Agrigento, Matera, Ferrara, oggi Torino (presso l’Archivio di Stato fino al 14 ottobre), poi Milano. Sono le tappe dell’itinerario italiano della mostra “Entire Life in a Package”, personale dell’artista israeliana Orna Ben Ami. Le opere di Orna sono composte da ferro saldato su scatti fotografici che riprendono chi lascia una casa e va via, migra: il materiale duro per definizione e l’attualità in presa diretta. In questo modo, sottolinea il curatore Ermanno Tedeschi, “pone in rilievo un elemento, una valigia o una bambola che richiamano alla forza e alla crudezza della fuga dal proprio paese e all’aspettativa per una nuova vita”. L’obiettivo è evidenziare la dimensione umana del migrante, spesso misconosciuta e calpestata nel discorso pubblico contemporaneo. Non la migrazione come fenomeno, dunque, ma la persona che migra. “Israele è da sempre al centro di percorsi di migrazione”, ha chiarito l’addetto culturale dell’Ambasciata di Israele in Italia Eldad Golan, intervenuto all’inaugurazione, non può dunque non essere particolarmente sensibile a “speranze, aspettative, paure, necessità dei migranti di ogni tempo”.

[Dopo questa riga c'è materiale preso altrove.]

-- ==== Sys2Proof/Machine/CoreOps.lean ====
section
/-! DEFINITION. A core inside the device: what its clock counts (R423), the issue of a bundle with what it asks of the rest of the device
(R39, R108, R120, R121), and the precise fault's report (R359, R395). -/

namespace Sys2Proof.Machine

/-- Rows of TLD (or of TST) in progress that land after the core's cycle and by cycle `x` (R423). -/
def rowsLanded (tld : Bool) (c : Cpu) (x : Nat) : Nat :=
  (c.moves.filter fun m => match m.2 with
    | .readTld _ _ _ :: _ => tld
    | .readTst _ _ _ :: _ => !tld
    | _ => false).foldl (fun n m => n + (min m.1 x - max (m.1 - m.2.length) c.cycle)) 0

/-- CVTs whose OVF has been set and has not landed (R160). -/
def ovfComing (c : Cpu) : Nat := (c.pend.filter fun p => p.act == .ovf true).length

/-- Cycles that a level-`k` Damper skips while the core counts to cycle `x` (R477). -/
def skippedBy (k x : Nat) : Nat := x * k / (16 - k)

/-- Feeder fill, arrivals or the fetch/store engine have scratch accesses, which may lose their bank (R48). -/
def Core.banksWanted (c : Core) : Bool := !c.cpu.array.q.isEmpty || !c.cpu.array.run.isEmpty || !c.dma.bufs.isEmpty || !c.dma.reqs.isEmpty

/-- Runs `f` on a core's execution state at a skip level, counting what the cycles it takes count; the cycles in which an access lost its bank
are a free number of them (R423, R424, R48; log entries 19, 57). -/
def Core.runCpu (sd k : Nat) (f : Cpu → Cpu) (c : Core) : Core :=
  let u := f c.cpu
  let d := u.cycle - c.cpu.cycle
  let on (b : Bool) : Nat := if b then d else 0
  let waits (e : Nat) : Bool := c.cpu.waits.any fun w => w.eng == e
  let c' := { c with cpu := u }
  let c' := c'.count 1 (on c.job.isSome)
  let c' := c'.count 6 (on (waits engArr))
  let c' := c'.count 8 (on (waits engSeq || waits engVec))
  let c' := c'.count 9 (on c.cpu.seqTime.isSome)
  let c' := c'.count 10 (rowsLanded true c.cpu u.cycle)
  let c' := c'.count 11 (rowsLanded false c.cpu u.cycle)
  let c' := c'.count 15 (on (1024 ≤ (c.dma.reqs.filter fun r => !r.queued).length))
  let c' := c'.count 18 (if c.banksWanted then Config.free sd 92 0 % (d + 1) else 0)
  c'.count 16 (skippedBy k u.cycle - skippedBy k c.cpu.cycle)

/-- The deadline's tick of an item accepted in tick `a` (R275). -/
def deadlineTick (a dl : Nat) : Nat := (((a : Int) - 8388608) + ((dl : Int) - a + 8388608) % 16777216).toNat

/-- The item of a descriptor accepted in tick `a` (R265, R275). -/
def itemOf (uid a : Nat) (raw : List Byte) : Item :=
  let w6 := fieldAt raw 48 8
  let w7 := fieldAt raw 56 8
  { uid, raw, deadline := if bit w6 27 then some (deadlineTick a (bits w7 23 0)) else if bits w6 3 2 = 2 then some (a + 4096) else none
    phase := .queued, members := [], todo := [], total := 0, land := 0, base := 0, failAt := none, cut := none, timedOut := false, ownerLost := false }

namespace State

/-- Runs `f` on the execution state of the core of LCN `n`. -/
def runCore (s : State) (n : Nat) (f : Cpu → Cpu) : State :=
  match s.core? n with
  | some c => s.modCore n (Core.runCpu s.free (s.skipLevel (dieOf c.phys)) f)
  | none => s

/-- The cycle a core's clock has reached at fabric time `t`, at the skip level in force (R65, R66, R477; log entry 46). -/
def cyclesAt (s : State) (c : Core) (t : Nat) : Nat := c.clock + (t - s.clockAt) * 3 * (16 - s.skipLevel (dieOf c.phys)) / 16

/-- The first cycle in which something is to happen on a core that only a command brings about: a wake, a pass's start or commit. -/
def nextEvent (c : Cpu) : Option Nat :=
  Cpu.minOf ((c.waits.filterMap (·.wakeAt)) ++ (c.array.run.map (·.commitAt)) ++ (match leadSwaps c.array.q with
    | (_, .entry e :: _) => [Cpu.passStartAt c.array e]
    | _ => []))

/-- The cycle to which the clock of a core runs on while fabric time reaches `t`; a core that issues bundles runs with them (log entry 46). -/
def runsTo (s : State) (c : Core) (t : Nat) : Nat :=
  if c.cpu.issues && !c.withheld then c.cpu.cycle
  else match nextEvent c.cpu with
    | some x => min x (s.cyclesAt c t)
    | none => s.cyclesAt c t

/-- The clock of a core runs on while fabric time reaches `t`. -/
def clockTo (s : State) (t : Nat) (x : Core × Nat) : Core :=
  let c := if (x.1.cpu.issues && !x.1.withheld) || x.1.cpu.st == .fenced then x.1 else { x.1 with cpu := x.1.cpu.endCycle }
  let y := s.runsTo c t
  if c.cpu.cycle < y && c.cpu.st != .fenced then c.runCpu (s.free + x.2) (s.skipLevel (dieOf c.phys)) (fun u => u.runTo (s.free + x.2) y) else c

/-- Fabric time reaches `t`: the clocks of the cores that issue nothing run on (log entry 46), and so does the 2.0 GHz clock of the Flue
(R31, R427). -/
def timeTo (s : State) (t : Nat) : State :=
  if t ≤ s.now then s
  else
    { s with now := t, cores := s.cores.zipIdx.map (s.clockTo t), free := s.free + s.cores.length }.devCount 0x10 0 (2 * (t - s.now))

/-- The clocks are brought up to fabric time, at the skip level in force until then (log entry 46). -/
def markClocks (s : State) : State :=
  { s with clockAt := max s.clockAt s.now, cores := s.cores.map fun c => { c with clock := s.cyclesAt c s.now } }

/-- Capture slots that a MARK fires (R436, R437): too small a capacity fails the capture there. -/
def fireSlot (id step cell now : Nat) (c : CapSlot) : CapSlot :=
  let want := fieldAt c.raw 38 2
  if c.phase == .armed && fieldAt c.raw 36 2 == id && fieldAt c.raw 32 4 == step && (want == 0xFFFF || want == cell) then
    let small := fieldAt c.raw 24 8 < fieldAt c.raw 8 8 + 64
    { c with phase := .fired, cell, step, markTime := now, status := if small then 3 else 0, reason := if small then 3 else 0 }
  else c

/-- The trace record of a capture (R431). -/
def capRecord (s : State) (j : Nat) (c : CapSlot) (done : Nat) : List Byte :=
  traceRec s.now 8 s.time.valid 0x3FF 2 [(16, 1, c.slot), (17, 1, c.status), (18, 1, done), (19, 1, j), (20, 4, c.step), (24, 8, fieldAt c.raw 16 8)]

/-- Every armed slot that a MARK matches fires (R436). -/
def fireCaptures (s : State) (j id step cell : Nat) : State :=
  let old := (s.job j).caps
  let s := s.modJob j fun b => { b with caps := b.caps.map (fireSlot id step cell s.now) }
  ((s.job j).caps.zip old).foldl (fun s c =>
    if c.1.phase == .fired && c.2.phase == .armed then s.trace (if c.1.engine = 1 then 5 else 4) (s.capRecord j c.1 0) else s) s

/-- A step MARK arms the automatic snapshot of BOUNDED_LOSS (R419); while 1,024 commands are armed it waits as a command of its ring does (R340; log
entry 66). -/
def armBounded (s : State) (j id step : Nat) (lead : Bool) : State :=
  let b := s.job j
  if id = 0xFFFF && lead && b.snap.bounded ≠ 0 then
    let s := s.modJob j fun b => { b with snap := { b.snap with marks := wrapAdd 32 b.snap.marks 1 } }
    match b.snap.lastBuddy with
    | some p =>
      if step % b.snap.bounded = 0 then
        let rt := tickCeil s.now + 2 * Config.tickNs
        let h : Hdr := ⟨b.ring, 0, j, some rt, false, none⟩
        let c := Cmd.snapshot ⟨0x80000000 + step % 2 ^ 31, 1, p.1, p.2.1, p.2.2, 0, 0, 0⟩
        if 1024 ≤ s.armed.length then { s with waitq := s.waitq ++ [⟨h, c, 1, (0, 0, 0), none⟩] } else
        let o : Out := ⟨s.nextUid, h, c, .armed, rt, none, false, [], 0, 0, false, (0, 0, 0)⟩
        let s := (s.modRing b.ring fun r => { r with reserved := r.reserved + 2 }).accept o
        { s with outs := s.outs ++ [o], nextUid := s.nextUid + 1 }
      else s
    | none => s
  else s

/-- A MARK: its trace record, the trace trigger, the captures it fires, the snapshot it arms (R120, R430, R436, R419). -/
def onMark (s : State) (n id step pc : Nat) : State :=
  match s.core? n with
  | some c =>
    match c.job with
    | some j =>
      let r := traceRec s.now 1 s.time.valid n 0 [(16, 2, id), (18, 2, pc), (20, 4, step), (24, 2, (s.job j).jobTag), (26, 1, j), (28, 2, c.cell)]
      let s := s.coreTrace n r
      let s := if 0xFFF0 ≤ id && id ≤ 0xFFFE then s.trigger 1 id allDies else s
      (s.fireCaptures j id step c.cell).armBounded j id step c.lead
    | none => s
  | none => s

/-- The descriptor at the queue head registers its start condition as a watch (R197, R274); a stopped or fenced core registers none (R204, R205). -/
def headWatch (s : State) (n : Nat) : State :=
  match s.core? n with
  | some c =>
    match c.dma.q.find? fun i => i.phase != .running with
    | some i =>
      if i.phase == .queued && i.startEn && i.startSem < 48 && !(c.cpu.waits.any fun w => w.eng == engFsd) && !c.withheld &&
          c.cpu.st != .saving && c.cpu.st != .fenced then
        s.modCore n fun c => { c with cpu := c.cpu.registerWait c.cpu.cycle engFsd i.startSem i.startTarget i.consume }
      else s
    | none => s
  | none => s

/-- A DMAI that found room: the item enters the queue (R43, R121, R275). -/
def onDmai (s : State) (n pc : Nat) (raw : List Byte) : State :=
  let s := s.modCore n fun c => { c with dma := { c.dma with
    q := c.dma.q ++ [itemOf c.dma.nextUid (tickOf s.now) raw], nextUid := c.dma.nextUid + 1 } }
  (s.headWatch n).coreTrace n (traceRec s.now 2 s.time.valid n 0 [(16, 2, fieldAt raw 54 2), (18, 2, pc), (24, 8, fieldAt raw 0 8)])

/-- The report of a precise fault: trace record, job event 1, and the job's policy (R108, R359, R395, R431). -/
def onPreciseFault (s : State) (n : Nat) : State :=
  match s.core? n with
  | some c =>
    let f := c.cpu.flt
    let s := s.coreTrace n (traceRec s.now 7 s.time.valid n 0 [(16, 1, f.code), (18, 2, f.pc), (20, 2, c.phys)])
    match c.job with
    | some j =>
      let s := s.jobEvent j 1 f.code c.cell f.pc c.phys
      if (s.job j).policy = 0 then s.policyHalt j else s
    | none => s
  | none => s

/-- The core of LCN `n` issues a bundle (R39): `b`, or the one at its program counter. -/
def issueBundle (s : State) (n : Nat) (b : Option Bundle) : State :=
  match s.core? n with
  | some c =>
    if c.withheld || !c.cpu.issues then s
    else
      let b := b.getD c.cpu.fetch
      let x : IssueIn := ⟨s.free, s.now, c.dma.q.length < 64⟩
      let o := c.cpu.issue x b
      let refused := match b.ctl with
        | .dmai _ _ => !o.faulted && !x.room
        | _ => false
      let s1 := s.seeded.runCore n fun _ => o.cpu
      let s2 := s1.modCore n fun c' =>
        (((c'.count 2 (b2n !o.faulted)).count 7 (b2n (!o.faulted && b.vec != .nop))).count 17 (ovfComing o.cpu - ovfComing c.cpu)).count 21 (b2n refused)
      let s3 := match o.mark with
        | some m => s2.onMark n m.1 m.2.1 m.2.2
        | none => s2
      let s4 := match o.dmai with
        | some raw => s3.onDmai n c.cpu.pc raw
        | none => s3
      if o.faulted then s4.onPreciseFault n else s4
  | none => s

/-- The bundle that holds one control, matrix, vector or move operation, the other slots no-ops (log entry 20). -/
def issueCtl (s : State) (n : Nat) (o : CtlOp) : State := s.issueBundle n (some { Bundle.nop with ctl := o })
def issueMat (s : State) (n : Nat) (o : MatOp) : State := s.issueBundle n (some { Bundle.nop with mat := o })
def issueVec (s : State) (n : Nat) (o : VecOp) : State := s.issueBundle n (some { Bundle.nop with vec := o })
def issueMov (s : State) (n : Nat) (o : MovOp) : State := s.issueBundle n (some { Bundle.nop with mov := o })

/-- A core runs to a later cycle by an event of its own: nothing happens on a core that is fenced, idle or withheld from running. -/
def coreEvent (s : State) (n : Nat) (f : Nat → Cpu → Cpu) : State :=
  match s.core? n with
  | some c =>
    if c.cpu.st == .fenced then s else s.seeded.runCore n (f s.free)
  | none => s

end State

end Sys2Proof.Machine
end

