/-- Sends the copies of the request in slot `k` to its cells: one, or one for each member (R283). -/
def sendCopies (s : State) (n k : Nat) : State :=
  match s.core? n with
  | some c =>
    match req? c k, c.job with
    | some r, some j =>
      match itemOfReq c r with
      | some i =>
        let mk (t cell off : Nat) (copy : Bool) : ArrReq × Nat :=
          (⟨some n, k, i.uid, t, cell, r.piece.off, off, r.data, i.land, i.dstSem, r.piece.keeps i, copy, none⟩, off)
        let copies := match s.dstDest i r.piece.dst with
          | .cell cell off => [mk 0 (cellNumber c cell) off false]
          | .group off => (firstCopies i.members).map fun t => mk t ((i.members.getD t ⟨0, false, false, 0, false⟩).cell) off true
          | _ => []
        let s := s.modReq n k fun r => { r with phase := .land, copies := copies.length }
        if copies.isEmpty then s.dropReq n k else copies.foldl (fun s x => s.arrive j x.1 x.2) s
      | none => s
    | _, _ => s
  | none => s

/-- Copies leave in the order in which their requests were formed: those of item `u` whose data is held go while none formed earlier is still being
read (R283). -/
def sendHeld (s : State) (n u : Nat) : Nat → State
  | 0 => s
  | f + 1 =>
    match (s.core? n).bind fun c => c.dma.reqs.find? fun r => r.item == u && (r.queued || r.phase == .read || r.phase == .held) with
    | some r => if !r.queued && r.phase == .held then sendHeld (s.sendCopies n r.slot) n u f else s
    | none => s

/-- The data of the request in slot `k` is at the engine: it goes on to its destination (R273, R285). -/
def forward (s : State) (n k : Nat) : State :=
  match s.core? n with
  | some c =>
    match req? c k with
    | some r =>
      match itemOfReq c r with
      | some i =>
        let s := s.modCore n (Core.count 14 (ceilDiv r.data.length 64))
        match s.dstDest i r.piece.dst with
        | .mem _ => s.modReq n k fun r => { r with phase := .write }
        | .remote d target =>
          let tag := match c.job with
            | some j => (s.job j).jobTag
            | none => 0
          (s.sendPacket none d pkWrite target n k tag 0 r.data).modReq n k fun r => { r with phase := .ack, sentAt := s.now }
        | .group _ => (s.modReq n k fun r => { r with phase := .held }).sendHeld n i.uid 1024
        | .cell _ _ => s.sendCopies n k
      | none => s
    | none => s
  | none => s

/-- The free values of the next command are others than those a read of the core `c` in this cycle drew (R50). -/
def drawn (s : State) (c : Cpu) : State := if c.tstWas.isEmpty then s else s.seeded

/-- A request that has just taken its slot: a source in the core's own scratch, or none, is read at once (R271). -/
def launch (s : State) (n k : Nat) : State :=
  match s.core? n with
  | some c =>
    match req? c k with
    | some r =>
      match itemOfReq c r with
      | some i =>
        match r.piece.src with
        | none => (s.modReq n k fun r => { r with data := List.replicate r.piece.len 0 }).forward n k
        | some o =>
          (match srcDest i o with
           | .cell cell off =>
             if cellNumber c cell = c.cell && backedOff c.lead off r.piece.len then
               ((s.drawn c.cpu).modReq n k fun r => { r with data := r.piece.masked i (windowRead s.free c.cpu off r.piece.len) }).forward n k
             else s
           | _ => s)
      | none => s
    | none => s
  | none => s

/-- What the engine does next with the pieces of an item in transfer order (R225, R273). -/
inductive Form where
  /-- forms the piece at this place, which waits for its bank or takes a slot -/
  | piece (at_ : Nat) (wait : Bool)
  /-- nothing: what is left goes to slices whose issue queues are full -/
  | blocked
  /-- nothing: no slot is free -/
  | full
  deriving DecidableEq, Repr

/-- The first piece of a list that can be formed (R225, R273): a full issue queue holds back every piece for its slice. -/
def nextPiece (s : State) (n : Nat) (c : Core) (i : Item) (free : Bool) : List (Piece × Nat) → Form
  | [] => .blocked
  | p :: ps =>
    let as := s.pieceAddrs i p.1
    if as.any fun a => 32 ≤ s.sliceQueued c a then nextPiece s n c i free ps
    else if as.any fun a => 64 ≤ s.bankHeld n c (s.bankOf a) then .piece p.2 true
    else if free then .piece p.2 false
    else .full

/-- The next piece over the running items, in their order. -/
def nextFormOf (s : State) (n : Nat) (c : Core) (free : Bool) : List Item → Option (Item × Nat × Bool)
  | [] => none
  | i :: is =>
    match s.nextPiece n c i free i.todo.zipIdx with
    | .piece k w => some (i, k, w)
    | .blocked => nextFormOf s n c free is
    | .full => none

/-- The first running item that has a piece to form. -/
def nextForm (s : State) (n : Nat) (c : Core) : Option (Item × Nat × Bool) :=
  s.nextFormOf n c (decide ((c.dma.reqs.filter fun r => !r.queued).length < 1024)) (c.dma.q.filter fun i => i.phase == .running)

/-- Forms requests while slots and issue queues take them (R225, R273). -/
def formAll (s : State) (n : Nat) : Nat → State
  | 0 => s
  | f + 1 =>
    match s.core? n with
    | some c =>
      if c.cpu.st == .saving || c.cpu.st == .fenced then s
      else
        match s.nextForm n c with
        | some (i, at_, wait) =>
          match i.todo[at_]? with
          | some p =>
            if s.formFails i p then formAll (s.failItem n i.uid p.off) n f
            else
              let k := (freeSlot c).getD 0
              let s := s.modItem n i.uid fun i => { i with todo := dropAt i.todo at_ }
              let r : Req := ⟨k, i.uid, p, .read, wait, [], 0, 0, false⟩
              let s := s.modCore n fun c => { c with dma := { c.dma with reqs := c.dma.reqs ++ [r] }, bankSat := bump64 c.bankSat (b2n wait) }
              formAll (if wait then s else s.launch n k) n f
          | none => s
        | none => s
    | none => s

/-- A request in an issue queue whose banks are below the cap takes a free slot (R225). -/
def releaseQueued (s : State) (n : Nat) : State :=
  match s.core? n with
  | some c =>
    let ready (r : Req) : Bool := r.queued && (match itemOfReq c r with
      | some i => (s.pieceAddrs i r.piece).all fun a => s.bankHeld n c (s.bankOf a) < 64
      | none => false)
    match c.dma.reqs.findIdx? ready, freeSlot c with
    | some x, some k =>
      let s := s.modCore n fun c => { c with dma := { c.dma with reqs := modAt c.dma.reqs x fun r => { r with slot := k, queued := false } } }
      s.launch n k
    | _, _ => s
  | none => s

/-- A slot has come free: a queued request takes it, and the engine forms more (R52, R225). -/
def refill (s : State) (n : Nat) : State := (s.releaseQueued n).formAll n 8192

/-- Leading bytes of an item written and acknowledged, in units of 65,536 (R277). -/
def doneUnits (c : Core) (i : Item) : Nat :=
  let offs := ((c.dma.reqs.filter fun r => r.item == i.uid).map (·.piece.off)) ++ (i.todo.map (·.off)) ++ i.cut.toList ++ i.failAt.toList
  let lead := offs.foldl min i.total
  if i.phase != .running then i.base / 65536 else if lead = i.total then ceilDiv i.total 65536 else lead / 65536

/-- A member's result at completion: it received every byte (R284). -/
def memberOk (i : Item) (ms : List Member) (m : Member) : Bool :=
  let f := (ms.find? fun x => x.cell == m.cell).getD m
  !f.failed && !f.late && (f.counted || i.land ≤ f.got)

/-- Bitmap of the members that received every byte (R277). -/
def memberBits (i : Item) : List Bool := i.members.map (memberOk i i.members)

/-- The report record of an item (R277). -/
def reportBytes (i : Item) (st units : Nat) : List Byte :=
  record 8 [(0, 2, i.itemId), (2, 1, st), (4, 4, units)] ++ (if i.dstModeRaw = 2 then leBytes 72 (bitsOf (memberBits i)) else [])
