/-- State frames not yet taken, of every job (R408). -/
def stateFrames (s : State) : Nat :=
  (s.jobs.flatMap fun j => j.snap.todo.filter fun i => match i with
    | .frame _ _ _ => true
    | .block _ => false).length

/-- A request that has been served at memory is not yet acknowledged: core, slot, item and byte (R240). -/
def unacked (s : State) (x : Nat × Nat × Nat × Nat) : Bool :=
  (((s.core? x.1).bind fun c => req? c x.2.1).map fun r => r.phase == .ack && r.item == x.2.2.1 && r.piece.off == x.2.2.2).getD false

/-- Requests served at block `b` and not yet acknowledged (R240). -/
def servedAt (s : State) (b : Nat) : List (Nat × Nat × Nat × Nat) :=
  s.cores.zipIdx.flatMap fun c => (c.1.dma.reqs.filter fun r => !r.queued && r.phase == .ack && match itemOfReq c.1 r with
    | some i => (match s.dstDest i r.piece.dst with
      | .mem a => s.region a == .tiered b
      | _ => false)
    | none => false).map fun r => (c.2, r.slot, r.item, r.piece.off)

/-- Frames of a tier that are not free (R236, R240). -/
def usedFrames (s : State) (tier : Nat) : Nat :=
  (s.blks.filter fun b => b.state != .unmapped && b.tier == tier).length +
    (s.blks.filter fun b => match b.image with
      | some i => i.data.isSome && i.tier == tier
      | none => false).length +
    (s.kept.filter fun k => k.2.tier == tier).length +
    (s.oldFrames.filter fun f => f.1 == tier && f.2.any s.unacked).length +
    (s.moves.filter fun m => m.tier == tier).length +
    (if tier = 0 then s.reserve + s.stateFrames else s.store.foldl (fun n g => n + g.images.length) 0)

/-- Free frames of a tier (R236). -/
def freeFrames (s : State) (tier : Nat) : Nat := s.frames tier - s.usedFrames tier

/-- Frames of the copy-on-write reserve (R410). -/
def reserveSize (s : State) : Nat := if s.fuses.tk9620 then 196608 else 262144

/-- A window's region covers a block of the window's own group (R252). -/
def regionCovers (s : State) (j w : Nat) (r : WinRegion) (b : Nat) : Bool :=
  let first := (r.addr - 0x100000000000) / 65536
  first ≤ b && b < first + r.blocks && 0x100000000000 ≤ r.addr &&
    (match s.objOf b with
     | some o => o.owner == j && o.group == w
     | none => false)

/-- A held region of a stream window covers the block (R254). -/
def windowHeld (s : State) (b : Nat) : Bool :=
  s.jobs.zipIdx.any fun j => j.1.wins.any fun w => w.active && w.list.any fun r => r.held && s.regionCovers j.2 w.num r b

/-- A pin covers the block (R248). -/
def pinned (s : State) (b : Nat) : Bool := match s.objOf b with
  | some o => o.pins != 0
  | none => false

/-- A pin or a held region covers the block: a standing rise intent (R246). -/
def held (s : State) (b : Nat) : Bool := s.pinned b || s.windowHeld b

/-- The priority of the block's owner (R249). -/
def blkPriority (s : State) (b : Nat) : Nat := match s.objOf b with
  | some o => (s.job o.owner).priority
  | none => 0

RIFLESSO_2016Delle ventiquattro opere esposte, quella che vedete riprodotta mi ha colpito in special modo. È intitolata “Riflesso”, ed è creata a partire da una foto scattata in Macedonia nel 2015 da Stoyan Nenov per l’agenzia Reuters. Nella parte superiore vediamo un blocco unico, una massa amorfa in cui si perdono le distinzioni individuali. Sotto questa massa senza vita, che sappiamo nascondere persone, una sottile striscia di terra malferma divide dal riflesso, attraverso cui si distinguono colori, volti, si intravedono sguardi e sensazioni. È un invito alla meditazione sui temi della realtà e della percezione non meno che sull’attualità: la vita che scorre non scorre, è immobilizzata in una colata di ferro che distrugge i visi e azzera la possibilità di guardare negli occhi. Eppure questa rimane la realtà primaria, quella dei corpi. Al di sotto, il riflesso ha qualcosa di meno e qualcosa di più. In alto, sullo sfondo del cielo omogeneo, l’inquietante contorno di fili del telefono e armature di cemento, limite di uno spazio fuori dal tempo. Quello, sembra dire Orna, del migrante.